theorem meRelease_mes (p : Nat) (s : State) (q : Nat) : (coreOf q (meRelease p s)).mes = (coreOf q s).mes := by
  obtain ⟨v, hv, h⟩ : ∃ v, v.mes = (coreOf p s).mes ∧ meRelease p s = setCore p v s := ⟨_, rfl, rfl⟩
  rw [h, mes_setCore hv]

/-! What stands in the engine afterwards. -/

@[simp] theorem tilePut_run (sel : Nat) (x : Tile) (m : Me) : (tilePut sel x m).run = m.run := by unfold tilePut; split <;> rfl

@[simp] theorem tilePut_pend (sel : Nat) (x : Tile) (m : Me) : (tilePut sel x m).pend = m.pend := by unfold tilePut; split <;> rfl

theorem tilePut_self (sel : Nat) (x : Tile) (m : Me) :
    (if sel = 1 then (tilePut sel x m).tile1 else (tilePut sel x m).tile0) = x := by unfold tilePut; split <;> rfl

theorem tilePut_other (sel : Nat) (x : Tile) (m : Me) :
    if sel = 1 then (tilePut sel x m).tile0 = m.tile0 else (tilePut sel x m).tile1 = m.tile1 := by unfold tilePut; split <;> rfl

/-- An operation's results, and the next operation in front. -/
def opDone (p e : Nat) (op : MeOp) (s : State) : State := meRelease p (mePop p e (meResults p e op s))

theorem me_opDone (p e : Nat) (op : MeOp) (s : State) (q f : Nat) :
    meOf q f (opDone p e op s) = meOf q f (mePop p e (meResults p e op s)) := meOf_of_mes (meRelease_mes p _ q) f

section
variable {p : Nat} {s : State} (h : bit (getReg (pgSc p) 0 0x028 s) 16 = false)
include h

theorem me_opDone_self (e : Nat) (op : MeOp) : ∃ f : MeOp → MeOp, (∀ o, opPlain (f o) = opPlain o) ∧
    ∃ m, m.run = (meOf p e s).pend.map f ∧ m.pend = none ∧ m.tile0 = (meOf p e s).tile0 ∧ m.tile1 = (meOf p e s).tile1 ∧
      meOf p e (opDone p e op s) = tilePut (df op.desc 0 11 1) (tileOut p e op s) m := by
  obtain ⟨f, hf, hme⟩ := me_tileDone_self p e op s
  refine ⟨f, hf, { meOf p e s with run := (meOf p e s).pend.map f, pend := none }, rfl, rfl, rfl, rfl, ?_⟩
  rw [me_opDone, me_mePop_self, (lmOnly_meResults h e op).me, hme]
  unfold tilePut
  split <;> rfl

theorem me_opDone_ne {e q f : Nat} (hne : ¬ (q = p ∧ f = e)) (op : MeOp) : MeAlike (meOf q f (opDone p e op s)) (meOf q f s) := by
  rw [me_opDone, me_mePop_ne hne, (lmOnly_meResults h e op).me]
  exact me_tileDone_ne hne op s

end

/-- The next operation in front and the groups that go on: registers and memories stay. -/
theorem meRelease_mePop_frame (p e : Nat) (s : State) : (tidyMem (meRelease p (mePop p e s))).regs = s.regs ∧
    (meRelease p (mePop p e s)).mem = s.mem ∧ (meRelease p (mePop p e s)).hbc = s.hbc ∧
    (meRelease p (mePop p e s)).aon = s.aon := ⟨rfl, rfl, rfl, rfl⟩

theorem regs_opDone (p e : Nat) (op : MeOp) (s : State) : (tidyMem (opDone p e op s)).regs = (meResults p e op s).regs :=
  (meRelease_mePop_frame p e (meResults p e op s)).1

theorem memByte_opDone (p e : Nat) (op : MeOp) (s : State) (a : Nat) :
    memByte zeroByte (tidyMem (opDone p e op s)).mem.lm a = memByte zeroByte (meResults p e op s).mem.lm a := by
  obtain ⟨-, hmem, -⟩ := meRelease_mePop_frame p e (meResults p e op s)
  rw [← hmem]
  exact memByte_canon _ _ _

theorem sameBytes_opDone {p e : Nat} {op : MeOp} {s t : State} (h : WorkKept p s (meResults p e op t))
    (hlm : (meResults p e op t).mem.lm = s.mem.lm) : SameBytes s (tidyMem (opDone p e op t)) := by
  obtain ⟨-, hmem, hhbc, haon⟩ := meRelease_mePop_frame p e (meResults p e op t)
  exact sameBytes_tidyMem_of_eq (hmem.trans (by rw [h.mem, hlm])) (hhbc.trans h.hbc) (haon.trans h.aon)

/-! ## The statement -/

theorem exec_meOpStart (p : Fin 80) (e : Fin 32) (s : State) :
    exec (.meOpStart p e) s = .next (tidyMem (meOpStart p.val e.val s)) := rfl

theorem exec_meOpFinish (p : Fin 80) (e : Fin 32) (cycles : Nat) (s : State) :
    exec (.meOpFinish p e cycles) s = .next (tidyMem (meRelease p.val (meOpFinish p.val e.val cycles s))) := rfl

theorem exec_residueMismatch {p : Fin 80} {e : Fin 32} {st : Fin 4} {op : MeOp} {s : State} (hr : (meOf p.val e.val s).run = some op)
    (hs : op.started = true) (hc : stageChecked op st.val s = true) :
    exec (.residueMismatch p e st) s = .next (tidyMem (residue p.val e.val s)) := by
  show toNext _ = _
  simp only [hr, hs, hc, Bool.and_self, if_true]
  rfl

theorem jobEnded_running {j : Nat} {b : Job} {s : State} (hb : tabFind j s.fe.jobs = some b) (hf : b.fin = none) :
    jobEnded j s = false := by simp [jobEnded, hb, hf]

/-- Settles O21: a start by the outcome of the checks of R76, a finish by the results of the operation, a residue mismatch by the end of
its job. -/
theorem matrixEngineOperationsRunToTheirEnd : Obligations.MatrixEngineOperationsRunToTheirEnd := by
  unfold Obligations.MatrixEngineOperationsRunToTheirEnd
  refine ⟨fun p e op b jb s hr hs ha hu hb hst hjb hfin => ?_,
    fun p e op cycles s hr hs hn hlo hhi hgo he hi hj => ?_, fun p e st op jb s hr hs hn hc hjb hfin => ?_⟩
  · have hx := exec_meOpStart p e s
    have hj := jobEnded_running hjb hfin
    have hck := meOpStart_checked hr hs ha hu hb hst rfl
    refine ⟨_, hx, fun h0 => ?_, fun n hn h => ?_⟩
    · rw [hck, if_pos h0]
      exact meBegin_does rfl
    · rw [hck, h, if_neg hn]
      exact meReject_does p.isLt hj e.val n
  · have hx := exec_meOpFinish p e cycles s
    obtain ⟨u, hu, hfin⟩ := meOpFinish_does hr hs hn hlo hhi hgo he hi hj
    have hinj : bit (getReg (pgSc p.val) 0 0x028 u) 16 = false := by rw [hu.toWorkKept.getReg_inj.1, hj]
    have hkept : WorkKept p.val s (meResults p.val e.val op u) := hu.toWorkKept.trans (workKept_meResults hinj e.val op)
    rw [hfin] at hx
    obtain ⟨f, hf, m, hrun, hpend, ht0, ht1, hme⟩ := me_opDone_self hinj e.val op
    rw [hu.me] at hrun ht0 ht1
    have hself : meOf p.val e.val (tidyMem (opDone p.val e.val op u)) = _ := hme
    have hregs : OtherRegs (meEndRegs p.val) s (tidyMem (opDone p.val e.val op u)) := fun k hk => by
      rw [regs_opDone, hkept.regs k hk]
    refine ⟨tidyMem (opDone p.val e.val op u), hx, ?_⟩
    rw [hself, tilePut_run, tilePut_pend, tilePut_self, hrun, ← ht0, ← ht1]
    refine ⟨map_opPlain hf _, hpend, ⟨_, rfl, fun hin => ?_⟩, tilePut_other _ _ m, fun q f h => ?_, fun hout => ?_,
      fun hout hin hfree hw i hi => ?_, fun a ha => ?_, hregs⟩
    · rw [elemsOut_clean (by rw [hu.clashIn, hin]), hu.opElems]
    · exact hu.me q f ▸ me_opDone_ne hinj h op
    · refine sameBytes_opDone hkept ((lm_meResults_noOutput ?_ p.val e.val u).trans hu.lm)
      omega
    · have hrow := lmBytes_meResults (e := e.val) hinj hout (by rw [hu.clashIn, hin]) (by rw [hu.clashOut, hfree]) hw hi
      rw [lmBytes, memRead_congr fun k _ => memByte_opDone _ _ _ _ _]
      refine hrow.trans ?_
      simp only [postElem_of_lm hu.lm, hu.opElems]
    · rw [memByte_opDone, memByte_meResults hinj e.val fun ⟨i, hi, hin⟩ => ha i hi hin, hu.lm]
  · have hx := exec_residueMismatch (p := p) (e := e) (st := st) hr hs hc
    obtain ⟨hrun, hbit, hjob⟩ := residue_does p.isLt hr hs hn (jobEnded_running hjb hfin)
    exact ⟨_, hx, hrun, hbit, hjob⟩

end Sys2Proof.Machine

/-!
PROOFS. The statement of 04_shader_cores.md on fences, barriers and gates, refuted. The count that an uncounted gate expects is taken
while the group that passes is already put back with its next program counter. Putting it back keeps one entry for the group only in a
table in ascending slot order, which the statement does not ask of the core.
-/
namespace Sys2Proof.Machine
open Sys2Proof.Claims

/-! ## A core whose table of groups is not in ascending order (R102) -/

/-- The path of thread 0 at the start of its code. -/
def lonePath : Path := { mask := 1, pc := 0 }

/-- A group of a block of job 0 with one live thread. -/
def loneGroup (block : Nat) : Group := { job := 0, block := block, idx := 0, live := 1, paths := [lonePath], nregs := 16 }

/-- A block of job 0 on core 0, none of its gates counted. -/
def loneBlock : Block := { job := 0, core := 0, index := 0, bcl := 0, rank := 0, size := 0, groups := 1 }

/-- The fields of a gate.pass at gate 0. -/
def passInsn : Insn := ⟨255, 255, 255, 255, 15, false, 0⟩

/-- Core 0 is up, job 0 runs, and the group in slot 5 stands before the group of block 0 in slot 3. -/
def unorderedCore : State :=
  { regs := [(rk (pgSc 0) 0 0x00C, 1)],
    fe := { jobs := [(0, { owner := .queue 0 0, cmd := [], startSeq := 0, startUs := 0 })] },
    cpt := { cores := [(0, { groups := [(5, loneGroup 1), (3, loneGroup 0)] })], blocks := [(0, loneBlock)] } }

theorem ready_unorderedCore : Ready 0 3 (loneGroup 0) lonePath [] unorderedCore := by decide

theorem gateExpect_unorderedCore : gateExpect 0 0 unorderedCore = 1 := by decide

/-- With a second entry for the group in slot 3 two arrivals are expected: the first does not end the phase. -/
theorem arr_gatePass_unorderedCore : (gateOf 0 0
    (tidyMem (issue 0 3 passInsn { op := some 0xB3, imm := 15 } (gateArrive false passInsn) unorderedCore))).arr = 1 := by decide

theorem exec_gatePass (p : Fin 80) (g : Fin 64) (i : Insn) (s : State) : exec (.gatePass p g i) s =
    .next (tidyMem (issue p.val g.val i { op := some 0xB3, imm := 15 } (gateArrive false i) s)) := rfl

/-- Refutes O24: at the uncounted gate of `unorderedCore` one live thread is expected, and the one that passes should end the phase
and leave no arrivals; the model leaves one. -/
theorem not_fencesBarriersAndGates : ¬ Obligations.FencesBarriersAndGates := by
  unfold Obligations.FencesBarriersAndGates
  rintro ⟨-, -, -, -, -, hgate⟩
  obtain ⟨hpass, -⟩ := hgate 0 3 passInsn (loneGroup 0) lonePath [] loneBlock {} 1 1 unorderedCore ready_unorderedCore (by decide)
    (by decide) (by decide) (by decide) (by decide) gateExpect_unorderedCore.symm (by decide) (by decide)
  obtain ⟨t, ht, -, hv, -⟩ := hpass (by decide)
  obtain rfl : _ = t := Host.Outcome.next.inj ((exec_gatePass 0 3 passInsn unorderedCore).symm.trans ht)
  exact absurd (arr_gatePass_unorderedCore.symm.trans (congrArg Gate.arr hv)) (by decide)

end Sys2Proof.Machine

/-!
PROOFS. What an access to memory leaves alone: an HBM read or write, a translation, a read or a write by address, and the SRAMs of the
cores. The statements of 04_shader_cores.md that follow are about instructions that make such accesses.
-/
namespace Sys2Proof.Machine
open Sys2Proof.Claims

● **Your assignment**
Return each line of the material above in which the string "hpend" appears.

● **Reply to the exercise**
    obtain ⟨f, hf, m, hrun, hpend, ht0, ht1, hme⟩ := me_opDone_self hinj e.val op
    refine ⟨map_opPlain hf _, hpend, ⟨_, rfl, fun hin => ?_⟩, tilePut_other _ _ m, fun q f h => ?_, fun hout => ?_,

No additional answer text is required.